Friday, July 20, 2018

Navy’s only nerve conduction tech


PENSACOLA, Fla. - Hospital Corpsman 2nd Class Melissa Clayton, an electroneurodiagnostic technician at Naval Hospital Pensacola, Fla., recently became the only registered nerve conduction study technologist in the Navy. She can now test the nerves of patients to see how efficiently their nerves transmit and receive signals from their spinal cord; and sees 10-12 patients weekly in the Neurology Clinic. While attending the Navy’s school for electroneurodiagnostic technicians at Fort Sam Houston, Texas, Clayton was exposed to only one day of nerve conduction training across her six-month corpsman training course. That day struck a nerve. When she came to NHP, the department wasn’t doing nerve conduction studies. “I found an old nerve conduction machine and started teaching myself how to use it,” she said.
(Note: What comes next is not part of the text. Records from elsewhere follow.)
/-- 16 R432: target 7 while `stmt_loaded` is clear is ignored and raises `cfg_ignored`: no stage command begins, and nothing of the map, the
links or any session changes. -/
def Obligations.StageLinksNeedsTheStatement : Prop :=
  ∀ s : State, s.dev.sys.portUp = true → s.dev.sys.stageCmd = none → s.dev.sec.stmtLoaded = false →
    ∃ d, exec .bootCmdLinks s = .next (s.settled d) ∧ evSet d Fd.GLB_EVT_cfg_ignored = true ∧ d.sys = s.dev.sys ∧ d.map = s.dev.map ∧
      d.lnk = s.dev.lnk ∧ d.ctx = s.dev.ctx

/-- (1) 03 R99, R100: a matched activation of a staged image on a quiescent device starts, and at its end version and measurement switch at
one instant; without a staged image, or on a device that is not quiescent, it is refused with load result 6; a value other than 1 has no
effect. (2) 03 R101 to R103: in stage 8 the units of a matched `GLB_UNIT_RESET` write that are not in reset go into it, and no other; in
any other stage the write is ignored and reported. A reset does not end while its unit drains; once it has drained it ends, and the unit
has trained again as `UNIT_RESET_END` says; what waited for the security unit goes on. A unit that has not drained after 16 frames is
forced: what it runs ends, it has drained, and `drain_failed` is set, with a fault record of the unit alone where none of the operations
that ended was a client's. -/
def Obligations.FirmwareAndUnitResets : Prop :=
  (∀ s : State,
    (s.dev.sys.portUp = true → s.dev.sys.fwStaged.isSome = true → quiescent s.dev = true →
      ∃ d, exec (.fwActivate 1) s = .next (s.settled d) ∧ d = setSys (unguard s.dev Rg.GLB_FW_ACTIVATE_A) d.sys ∧
        d.sys.fwActivating = true ∧ d.sys.fwRunning = s.dev.sys.fwRunning ∧ d.sys.fwStaged = s.dev.sys.fwStaged) ∧
    (s.dev.sys.portUp = true → s.dev.sys.fwStaged = none ∨ quiescent s.dev = false →
      ∃ d, exec (.fwActivate 1) s = .next (s.settled d) ∧ d.sys.loadResult = 6 ∧ evSet d Fd.GLB_EVT_load_done = true ∧
        d.sys.fwActivating = s.dev.sys.fwActivating ∧ d.sys.fwRunning = s.dev.sys.fwRunning) ∧
    (∀ key : BitVec 32, s.dev.sys.portUp = true → key ≠ 1 →
      exec (.fwActivate key) s = .next (s.settled (unguard s.dev Rg.GLB_FW_ACTIVATE_A))) ∧
    (∀ (version : Nat) (meas : BitVec 256), s.dev.sys.fwActivating = true → s.dev.sys.fwStaged = some (version, meas) →
      ∃ d, exec .fwActivateDone s = .next (s.settled d) ∧ d.sys.fwRunning = version ∧ d.sys.fwRunningMeas = meas ∧
        d.sys.fwStaged = none ∧ d.sys.fwActivating = false ∧ evSet d Fd.GLB_EVT_fw_activated = true ∧ d.ctx = s.dev.ctx)) ∧
  (∀ (s : State) (units : BitVec 32) (u : Nat) (o : ResetOutcome), u < 9 →
    (s.dev.sys.portUp = true → s.dev.sys.stage = 8 →
      ∃ d, exec (.unitReset units) s = .next (s.settled d) ∧ d.ctx = s.dev.ctx ∧ d.evts = s.dev.evts ∧
        ∀ v, v < 9 → unitInReset d v = (unitInReset s.dev v || maskBit units.toNat v)) ∧
    (s.dev.sys.portUp = true → s.dev.sys.stage ≠ 8 → exec (.unitReset units) s
      = .next (s.settled (cfgIgnored (unguard s.dev Rg.GLB_UNIT_RESET_A) Rg.GLB_UNIT_RESET_A))) ∧
    (∀ r : UnitRst, look s.dev.sys.unitRst u = some r →
      (r.draining = true → unitBusy s.dev u = true → exec (.unitResetEnd u o) s = .next (s.settled s.dev)) ∧
      (r.draining = false ∨ unitBusy s.dev u = false → ∃ d e, exec (.unitResetEnd u o) s
          = .next (s.settled (if u = 6 then securityBack d else d)) ∧ e = unitRetrain (unitDrained s.dev u r) u o ∧
        d = raise (setSys e { e.sys with unitRst := del e.sys.unitRst u }) Fd.GLB_EVT_unit_reset_done ∧ unitInReset d u = false ∧
        evSet d Fd.GLB_EVT_unit_reset_done = true ∧ (o.first &&& o.second = 0 → u ≠ 5 → d.ctx = s.dev.ctx)) ∧
      (r.draining = true → up s.dev < r.start + 16 * 65536 → exec (.unitResetDrainTimeout u) s = .next (s.settled s.dev)) ∧
      (r.draining = true → r.start + 16 * 65536 ≤ up s.dev → unitBusy s.dev u = false →
        exec (.unitResetDrainTimeout u) s = .next (s.settled (unitDrained s.dev u r)) ∧
        look (unitDrained s.dev u r).sys.unitRst u = some { r with draining := false }) ∧
      (r.draining = true → r.start + 16 * 65536 ≤ up s.dev → unitBusy s.dev u = true →
        ∃ e f, e = unitDrained (endUnit s.dev u) u r ∧ f = setSys e { e.sys with drainFailed := withBit e.sys.drainFailed u true } ∧
          look f.sys.unitRst u = some { r with draining := false } ∧ bitOf f.sys.drainFailed.toNat u = true ∧
          exec (.unitResetDrainTimeout u) s = .next (s.settled (if fget f Fd.FLT_CNT_reports = fget s.dev Fd.FLT_CNT_reports then
            (report f { cls := clsUnit, unit := faultUnit u, action := 1, status := stUnitFailed }).1 else f)))))

/-- (1) 04 R134: a matched `ARR_RETIRE` of an array in service, from stage 3 on, retires it with cause 4 and raises `array_retired`; where no
entry runs, every other array and every session are as they were. Of an array that is retired or does not exist, or before stage 3 or in
stage FAILED, it is refused and reported. (2) 10 R309: a matched `MEM_ERASE` starts the erase it names, unless an erase runs or the far
channel it names is in service and holds an allocated frame: then it is refused and reported. `ERASE_DONE` ends an erase with its event,
after which moves and restores that waited for it go on; where there is no session and no device-mode restore, nothing else changes. (3)
12 R365: a matched `LNK_PORT_DISABLE` of one port in service: with a frame started the port stays until it is through, and every other
port is as it was; with none it is retired at once. In a stage without traffic service, or where no port that it names is in service and
not yet being disabled, it is refused and reported. (4) 14 R409: a matched `CKP_DISCARD` of a retained slate that no restore reads and
outside an emergency discards it; of a slate that is not retained, one that a restore reads, or during an emergency it is refused and
reported. -/
def Obligations.GuardedRetiresErasesAndDiscards : Prop :=
  (∀ (s : State) (v : BitVec 32) (a : Nat), s.dev.sys.portUp = true → a = v.toNat % 256 →
    (a ≤ 143 → 3 ≤ s.dev.sys.stage → s.dev.sys.stage ≠ 15 → arrRetired s.dev a = false →
      ∃ d, exec (.arrRetire v) s = .next (s.settled d) ∧ d = retireArray (unguard s.dev Rg.ARR_RETIRE_A) a 4 ∧
        (s.dev.fab.teams = [] → arrRetired d a = true ∧ (mget d.fab.arr {} a).cause = 4 ∧
          (∀ b, b ≠ a → mget d.fab.arr {} b = mget s.dev.fab.arr {} b) ∧ evSet d Fd.ARR_EVT_array_retired = true ∧ d.ctx = s.dev.ctx)) ∧
    (143 < a ∨ s.dev.sys.stage < 3 ∨ s.dev.sys.stage = 15 ∨ arrRetired s.dev a = true →
      exec (.arrRetire v) s = .next (s.settled (cfgIgnored (unguard s.dev Rg.ARR_RETIRE_A) Rg.ARR_RETIRE_A)))) ∧
  (∀ (s : State) (c : Instr) (target channel : Nat), s.dev.sys.portUp = true → channel < 32 →
    (c, target, channel) ∈ [(.eraseT0Free, 1, 0), (.eraseT1Free, 2, 0), (.eraseT2Free, 3, 0), (.eraseFarChannel channel, 4, channel)] →
    (s.dev.mem.erase = none →
      (target = 4 → maskBit s.dev.mem.farRetired.toNat channel = true ∨ ∀ f ∈ usedFrames s.dev 2, f / 2 ^ 20 ≠ channel) →
      ∃ d, exec c s = .next (s.settled d) ∧ d.mem = { s.dev.mem with erase := some (target, channel) } ∧ d.evts = s.dev.evts ∧
        d.ctx = s.dev.ctx ∧ d.regs = s.dev.regs) ∧
    (s.dev.mem.erase ≠ none ∨ (target = 4 ∧ maskBit s.dev.mem.farRetired.toNat channel = false ∧
        ∃ f ∈ usedFrames s.dev 2, f / 2 ^ 20 = channel) →
      exec c s = .next (s.settled (cfgIgnored (unguard s.dev Rg.MEM_ERASE_A) Rg.MEM_ERASE_A))) ∧
    (s.dev.mem.erase ≠ none → exec .eraseDone s = .next (s.settled (devErased (eraseEnd s.dev))) ∧
      evSet (eraseEnd s.dev) Fd.MEM_EVT_erase_done = true ∧
      (s.dev.ctx.recs = [] → s.dev.ckp.devRestore = none → ∃ d, exec .eraseDone s = .next (s.settled d) ∧
        d.mem = { s.dev.mem with erase := none } ∧ d.ctx = s.dev.ctx ∧ d.regs = s.dev.regs))) ∧
  (∀ (s : State) (p : Nat) (v : BitVec 32), p < 16 → s.dev.sys.portUp = true →
    (7 ≤ s.dev.sys.stage → s.dev.sys.stage ≠ 15 → (portOf s.dev p).up = true → (portOf s.dev p).disabling = false → v = BitVec.ofNat 32 (2 ^ p) →
      ((portOf s.dev p).inflight ≠ [] → ∃ d, exec (.lnkPortDisable v) s = .next (s.settled d) ∧
        portOf d p = { portOf s.dev p with disabling := true } ∧ (∀ q, q ≠ p → portOf d q = portOf s.dev q) ∧ d.evts = s.dev.evts ∧
        d.ctx = s.dev.ctx) ∧
      ((portOf s.dev p).inflight = [] → exec (.lnkPortDisable v) s = .next (s.settled
        (retirePort (setPort (unguard s.dev Rg.LNK_PORT_DISABLE_A) p { portOf s.dev p with disabling := true }) p)))) ∧
    (s.dev.sys.stage < 7 ∨ s.dev.sys.stage = 15 ∨
        (∀ q, q < 16 → bitOf v.toNat q = true → (portOf s.dev q).up = false ∨ (portOf s.dev q).disabling = true) →
      exec (.lnkPortDisable v) s = .next (s.settled (cfgIgnored (unguard s.dev Rg.LNK_PORT_DISABLE_A) Rg.LNK_PORT_DISABLE_A)))) ∧
  (∀ (s : State) (n : Nat), s.dev.sys.portUp = true →
    (s.dev.ckp.kept.any (fun x => x.num == n) = true → slateRead s.dev n = false → ckpState s.dev ≠ 3 →
      ∃ d, exec (.ckpDiscard n) s = .next (s.settled d) ∧ d = discardSlate (unguard s.dev Rg.CKP_DISCARD_A) n ∧
        d.ckp.kept = s.dev.ckp.kept.filter (fun x => x.num != n) ∧ d.ctx = s.dev.ctx ∧ d.sec = s.dev.sec ∧ d.txt = s.dev.txt) ∧
    (s.dev.ckp.kept.any (fun x => x.num == n) = false ∨ slateRead s.dev n = true ∨ ckpState s.dev = 3 →
      exec (.ckpDiscard n) s = .next (s.settled (cfgIgnored (unguard s.dev Rg.CKP_DISCARD_A) Rg.CKP_DISCARD_A))))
Nerve conduction studies evaluate the function of the motor and sensory nerves of the human body and the studies are used for numbness of extremities, signs of carpal tunnel, and spinal cord nerve issues. Clayton is also the enlisted technical leader for the all 22 electroneurodiagnostic technicians in the Navy. (Source: NH Pensacola 07/19/18) NHP is the parent command of two branch health clinics in Mississippi at NAS Meridian and Naval Construction Battalion Center in Gulfport.